## Work required
Search the entries below for the word "routers" and copy each line that has it.

## Extracted material
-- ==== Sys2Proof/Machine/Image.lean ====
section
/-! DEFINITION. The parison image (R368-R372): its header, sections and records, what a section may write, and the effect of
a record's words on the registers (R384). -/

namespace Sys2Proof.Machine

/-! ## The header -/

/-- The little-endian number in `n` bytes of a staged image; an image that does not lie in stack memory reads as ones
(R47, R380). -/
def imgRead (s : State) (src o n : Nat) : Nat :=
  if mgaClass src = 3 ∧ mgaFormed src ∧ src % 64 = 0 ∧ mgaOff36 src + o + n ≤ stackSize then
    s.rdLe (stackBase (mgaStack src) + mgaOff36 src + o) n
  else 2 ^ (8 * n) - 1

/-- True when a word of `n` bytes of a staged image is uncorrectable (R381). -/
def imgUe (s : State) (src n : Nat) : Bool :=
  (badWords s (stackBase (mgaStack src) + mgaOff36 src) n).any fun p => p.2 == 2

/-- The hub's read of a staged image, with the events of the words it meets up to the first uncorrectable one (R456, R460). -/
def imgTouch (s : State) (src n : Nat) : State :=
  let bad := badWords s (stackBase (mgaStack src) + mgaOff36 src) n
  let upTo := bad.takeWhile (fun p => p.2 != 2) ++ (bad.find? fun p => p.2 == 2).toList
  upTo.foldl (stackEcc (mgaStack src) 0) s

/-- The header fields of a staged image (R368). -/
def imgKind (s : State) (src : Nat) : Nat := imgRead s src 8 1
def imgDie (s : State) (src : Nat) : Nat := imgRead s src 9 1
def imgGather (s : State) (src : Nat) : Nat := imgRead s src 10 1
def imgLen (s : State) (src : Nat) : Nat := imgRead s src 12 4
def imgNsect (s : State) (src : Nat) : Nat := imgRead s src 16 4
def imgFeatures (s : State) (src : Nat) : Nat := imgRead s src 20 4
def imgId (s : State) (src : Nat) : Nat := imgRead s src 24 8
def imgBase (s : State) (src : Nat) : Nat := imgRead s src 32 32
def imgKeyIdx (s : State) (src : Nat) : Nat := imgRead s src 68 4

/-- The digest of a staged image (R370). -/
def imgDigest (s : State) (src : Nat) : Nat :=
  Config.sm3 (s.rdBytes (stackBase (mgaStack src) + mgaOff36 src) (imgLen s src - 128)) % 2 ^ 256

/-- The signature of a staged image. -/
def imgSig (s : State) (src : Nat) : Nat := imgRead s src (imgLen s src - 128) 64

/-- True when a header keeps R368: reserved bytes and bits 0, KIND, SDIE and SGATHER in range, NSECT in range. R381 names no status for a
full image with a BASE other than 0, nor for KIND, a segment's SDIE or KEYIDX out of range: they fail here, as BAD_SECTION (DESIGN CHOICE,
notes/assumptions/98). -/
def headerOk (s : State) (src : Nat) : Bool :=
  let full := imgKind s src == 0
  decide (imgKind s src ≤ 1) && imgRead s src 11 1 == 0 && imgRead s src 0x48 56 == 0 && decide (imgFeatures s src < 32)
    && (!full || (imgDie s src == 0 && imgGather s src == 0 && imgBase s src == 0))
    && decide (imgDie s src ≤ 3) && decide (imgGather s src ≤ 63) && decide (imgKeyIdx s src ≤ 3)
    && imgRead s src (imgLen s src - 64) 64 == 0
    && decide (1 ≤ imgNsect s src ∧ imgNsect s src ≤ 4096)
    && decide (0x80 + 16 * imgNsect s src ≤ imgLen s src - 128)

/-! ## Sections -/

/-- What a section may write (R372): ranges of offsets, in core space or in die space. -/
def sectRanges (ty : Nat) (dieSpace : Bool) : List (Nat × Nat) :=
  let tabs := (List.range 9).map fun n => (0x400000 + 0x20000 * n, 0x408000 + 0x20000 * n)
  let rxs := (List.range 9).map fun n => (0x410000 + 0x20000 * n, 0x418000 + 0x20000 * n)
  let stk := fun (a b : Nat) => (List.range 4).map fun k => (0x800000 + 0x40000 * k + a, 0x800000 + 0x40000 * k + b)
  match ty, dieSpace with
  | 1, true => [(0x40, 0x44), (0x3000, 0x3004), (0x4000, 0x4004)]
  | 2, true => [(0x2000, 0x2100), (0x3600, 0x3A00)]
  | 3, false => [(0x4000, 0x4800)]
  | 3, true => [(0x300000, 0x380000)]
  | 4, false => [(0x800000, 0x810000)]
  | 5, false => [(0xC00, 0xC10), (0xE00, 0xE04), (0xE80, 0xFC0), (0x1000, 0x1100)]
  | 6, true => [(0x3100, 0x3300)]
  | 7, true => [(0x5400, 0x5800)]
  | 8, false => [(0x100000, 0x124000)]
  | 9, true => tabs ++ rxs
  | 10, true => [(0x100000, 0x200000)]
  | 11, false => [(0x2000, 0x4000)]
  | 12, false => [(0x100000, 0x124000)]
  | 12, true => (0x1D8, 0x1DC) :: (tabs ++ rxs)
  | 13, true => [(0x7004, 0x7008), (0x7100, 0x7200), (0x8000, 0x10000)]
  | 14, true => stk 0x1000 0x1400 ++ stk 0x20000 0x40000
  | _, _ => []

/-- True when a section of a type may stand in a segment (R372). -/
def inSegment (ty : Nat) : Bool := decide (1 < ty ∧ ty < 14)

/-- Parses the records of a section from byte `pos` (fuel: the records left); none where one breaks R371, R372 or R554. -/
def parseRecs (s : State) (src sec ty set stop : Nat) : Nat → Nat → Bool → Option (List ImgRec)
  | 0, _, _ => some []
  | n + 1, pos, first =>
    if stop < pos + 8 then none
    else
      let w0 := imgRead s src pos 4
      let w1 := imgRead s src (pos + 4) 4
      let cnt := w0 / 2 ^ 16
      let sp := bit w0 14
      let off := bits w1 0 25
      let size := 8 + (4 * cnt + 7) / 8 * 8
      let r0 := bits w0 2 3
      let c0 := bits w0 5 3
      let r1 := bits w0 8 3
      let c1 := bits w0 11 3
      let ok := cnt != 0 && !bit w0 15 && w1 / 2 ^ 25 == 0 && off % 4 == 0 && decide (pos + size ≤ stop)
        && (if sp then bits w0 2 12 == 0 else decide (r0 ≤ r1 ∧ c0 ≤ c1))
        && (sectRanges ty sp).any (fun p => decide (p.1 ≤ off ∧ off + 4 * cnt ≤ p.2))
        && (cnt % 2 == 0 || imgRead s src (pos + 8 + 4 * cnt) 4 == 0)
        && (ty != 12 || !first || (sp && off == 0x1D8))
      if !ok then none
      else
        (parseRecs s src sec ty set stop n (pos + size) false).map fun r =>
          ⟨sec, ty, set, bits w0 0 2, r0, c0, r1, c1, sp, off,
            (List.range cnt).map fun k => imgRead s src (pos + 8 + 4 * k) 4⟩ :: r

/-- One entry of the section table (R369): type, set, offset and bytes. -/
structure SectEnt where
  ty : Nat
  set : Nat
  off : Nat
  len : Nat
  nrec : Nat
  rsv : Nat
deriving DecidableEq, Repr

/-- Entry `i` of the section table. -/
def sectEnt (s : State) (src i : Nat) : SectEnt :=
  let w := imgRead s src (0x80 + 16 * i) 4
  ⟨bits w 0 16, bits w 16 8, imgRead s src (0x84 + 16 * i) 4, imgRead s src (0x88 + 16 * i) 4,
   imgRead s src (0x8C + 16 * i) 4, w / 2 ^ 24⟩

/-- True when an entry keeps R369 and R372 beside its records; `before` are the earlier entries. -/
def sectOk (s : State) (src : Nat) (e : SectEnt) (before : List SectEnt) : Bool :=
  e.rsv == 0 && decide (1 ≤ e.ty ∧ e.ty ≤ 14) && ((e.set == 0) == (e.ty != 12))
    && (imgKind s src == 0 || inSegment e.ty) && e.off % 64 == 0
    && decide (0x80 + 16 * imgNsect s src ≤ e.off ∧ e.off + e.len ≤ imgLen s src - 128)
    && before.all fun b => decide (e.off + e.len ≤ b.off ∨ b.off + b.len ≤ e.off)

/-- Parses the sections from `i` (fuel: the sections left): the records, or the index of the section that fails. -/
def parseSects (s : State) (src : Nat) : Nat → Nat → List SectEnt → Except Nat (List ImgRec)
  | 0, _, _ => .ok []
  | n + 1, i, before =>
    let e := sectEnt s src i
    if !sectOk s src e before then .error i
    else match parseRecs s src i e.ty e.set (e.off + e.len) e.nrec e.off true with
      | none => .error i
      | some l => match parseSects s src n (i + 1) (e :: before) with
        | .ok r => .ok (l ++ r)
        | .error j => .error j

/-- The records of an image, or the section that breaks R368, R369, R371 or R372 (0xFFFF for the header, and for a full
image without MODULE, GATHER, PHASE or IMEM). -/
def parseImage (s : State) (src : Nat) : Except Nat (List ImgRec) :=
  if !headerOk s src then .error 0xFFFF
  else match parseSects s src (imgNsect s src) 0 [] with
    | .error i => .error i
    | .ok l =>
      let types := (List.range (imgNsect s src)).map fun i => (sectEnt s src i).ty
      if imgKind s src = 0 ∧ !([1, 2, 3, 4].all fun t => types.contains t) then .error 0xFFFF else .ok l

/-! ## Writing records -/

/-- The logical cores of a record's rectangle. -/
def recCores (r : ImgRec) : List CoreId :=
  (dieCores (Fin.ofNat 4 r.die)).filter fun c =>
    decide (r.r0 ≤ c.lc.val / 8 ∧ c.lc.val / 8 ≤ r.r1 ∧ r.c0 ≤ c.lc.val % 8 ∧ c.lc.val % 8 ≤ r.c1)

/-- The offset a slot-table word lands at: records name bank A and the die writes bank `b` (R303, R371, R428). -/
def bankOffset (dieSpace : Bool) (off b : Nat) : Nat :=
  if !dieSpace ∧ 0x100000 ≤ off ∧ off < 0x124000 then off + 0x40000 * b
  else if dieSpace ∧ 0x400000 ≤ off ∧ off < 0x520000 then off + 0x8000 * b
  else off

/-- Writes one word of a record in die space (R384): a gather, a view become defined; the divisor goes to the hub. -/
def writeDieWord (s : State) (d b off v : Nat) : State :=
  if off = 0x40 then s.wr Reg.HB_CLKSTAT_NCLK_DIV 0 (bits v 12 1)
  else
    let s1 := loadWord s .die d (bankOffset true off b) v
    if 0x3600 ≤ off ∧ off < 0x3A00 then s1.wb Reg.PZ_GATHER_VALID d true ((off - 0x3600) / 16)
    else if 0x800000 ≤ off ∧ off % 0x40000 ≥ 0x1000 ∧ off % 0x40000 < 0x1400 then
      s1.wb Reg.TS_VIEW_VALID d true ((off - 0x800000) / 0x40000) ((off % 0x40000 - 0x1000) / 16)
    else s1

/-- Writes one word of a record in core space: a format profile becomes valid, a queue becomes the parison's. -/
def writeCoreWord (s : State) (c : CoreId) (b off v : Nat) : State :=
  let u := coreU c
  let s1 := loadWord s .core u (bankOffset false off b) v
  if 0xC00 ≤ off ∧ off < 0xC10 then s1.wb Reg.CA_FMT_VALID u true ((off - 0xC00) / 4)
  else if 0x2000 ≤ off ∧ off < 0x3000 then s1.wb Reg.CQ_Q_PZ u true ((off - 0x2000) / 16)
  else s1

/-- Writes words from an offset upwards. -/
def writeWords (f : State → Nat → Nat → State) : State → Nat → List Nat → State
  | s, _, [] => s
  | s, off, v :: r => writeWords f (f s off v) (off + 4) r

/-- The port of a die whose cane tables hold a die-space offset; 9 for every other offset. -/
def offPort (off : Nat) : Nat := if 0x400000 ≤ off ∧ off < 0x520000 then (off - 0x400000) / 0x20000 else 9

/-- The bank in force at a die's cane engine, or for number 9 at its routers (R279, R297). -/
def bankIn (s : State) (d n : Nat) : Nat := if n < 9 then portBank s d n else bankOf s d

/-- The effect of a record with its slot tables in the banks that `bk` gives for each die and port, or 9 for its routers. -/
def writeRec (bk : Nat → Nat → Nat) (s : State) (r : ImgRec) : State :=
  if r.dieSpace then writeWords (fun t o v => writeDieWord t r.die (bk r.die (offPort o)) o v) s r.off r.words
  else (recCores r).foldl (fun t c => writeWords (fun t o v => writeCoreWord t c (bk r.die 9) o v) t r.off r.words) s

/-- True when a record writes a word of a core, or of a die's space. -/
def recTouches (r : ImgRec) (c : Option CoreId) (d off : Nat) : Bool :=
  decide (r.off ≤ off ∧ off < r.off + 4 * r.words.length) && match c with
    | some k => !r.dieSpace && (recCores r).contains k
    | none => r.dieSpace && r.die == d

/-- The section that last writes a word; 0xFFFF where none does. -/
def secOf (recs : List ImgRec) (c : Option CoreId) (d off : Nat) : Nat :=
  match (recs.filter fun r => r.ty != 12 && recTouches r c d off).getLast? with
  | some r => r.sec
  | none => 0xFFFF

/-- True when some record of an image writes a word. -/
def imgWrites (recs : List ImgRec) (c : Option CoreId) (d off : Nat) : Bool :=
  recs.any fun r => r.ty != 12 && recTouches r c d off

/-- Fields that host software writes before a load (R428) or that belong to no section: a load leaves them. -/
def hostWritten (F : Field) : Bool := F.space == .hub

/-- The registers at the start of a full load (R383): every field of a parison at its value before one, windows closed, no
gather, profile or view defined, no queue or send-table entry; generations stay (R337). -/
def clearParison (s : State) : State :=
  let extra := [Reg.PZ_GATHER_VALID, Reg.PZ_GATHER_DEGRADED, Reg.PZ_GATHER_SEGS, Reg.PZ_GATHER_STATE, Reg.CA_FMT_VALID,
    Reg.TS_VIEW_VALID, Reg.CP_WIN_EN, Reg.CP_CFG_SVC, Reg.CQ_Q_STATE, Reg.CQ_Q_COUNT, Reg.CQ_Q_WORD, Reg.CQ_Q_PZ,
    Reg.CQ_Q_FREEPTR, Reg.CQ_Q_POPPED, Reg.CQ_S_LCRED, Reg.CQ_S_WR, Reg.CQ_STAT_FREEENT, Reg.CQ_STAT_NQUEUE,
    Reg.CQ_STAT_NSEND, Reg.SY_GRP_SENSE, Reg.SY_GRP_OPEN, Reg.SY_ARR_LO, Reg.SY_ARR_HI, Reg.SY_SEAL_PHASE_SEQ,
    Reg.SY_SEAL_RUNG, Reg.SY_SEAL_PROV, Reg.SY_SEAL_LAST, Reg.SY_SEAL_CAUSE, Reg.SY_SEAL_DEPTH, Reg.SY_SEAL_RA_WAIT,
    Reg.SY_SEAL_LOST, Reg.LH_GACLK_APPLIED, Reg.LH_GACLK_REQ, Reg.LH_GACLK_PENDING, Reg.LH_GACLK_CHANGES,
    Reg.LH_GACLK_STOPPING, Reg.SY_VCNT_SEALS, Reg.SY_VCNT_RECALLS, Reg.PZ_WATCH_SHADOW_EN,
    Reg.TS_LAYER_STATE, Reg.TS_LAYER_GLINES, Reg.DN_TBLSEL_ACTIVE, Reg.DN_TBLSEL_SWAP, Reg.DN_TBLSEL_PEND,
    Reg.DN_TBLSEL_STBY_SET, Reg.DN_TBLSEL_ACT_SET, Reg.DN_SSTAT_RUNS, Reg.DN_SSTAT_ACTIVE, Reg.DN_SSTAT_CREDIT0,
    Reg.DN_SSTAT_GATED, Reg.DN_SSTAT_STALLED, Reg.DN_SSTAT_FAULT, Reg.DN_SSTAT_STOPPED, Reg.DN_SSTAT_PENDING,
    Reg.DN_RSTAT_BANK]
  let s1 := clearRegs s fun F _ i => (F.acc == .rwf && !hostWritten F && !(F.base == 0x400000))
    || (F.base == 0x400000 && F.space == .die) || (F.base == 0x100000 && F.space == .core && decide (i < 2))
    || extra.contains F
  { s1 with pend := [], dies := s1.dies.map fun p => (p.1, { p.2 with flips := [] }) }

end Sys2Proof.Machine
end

## Reply
/-- The bank in force at a die's cane engine, or for number 9 at its routers (R279, R297). -/
/-- The effect of a record with its slot tables in the banks that `bk` gives for each die and port, or 9 for its routers. -/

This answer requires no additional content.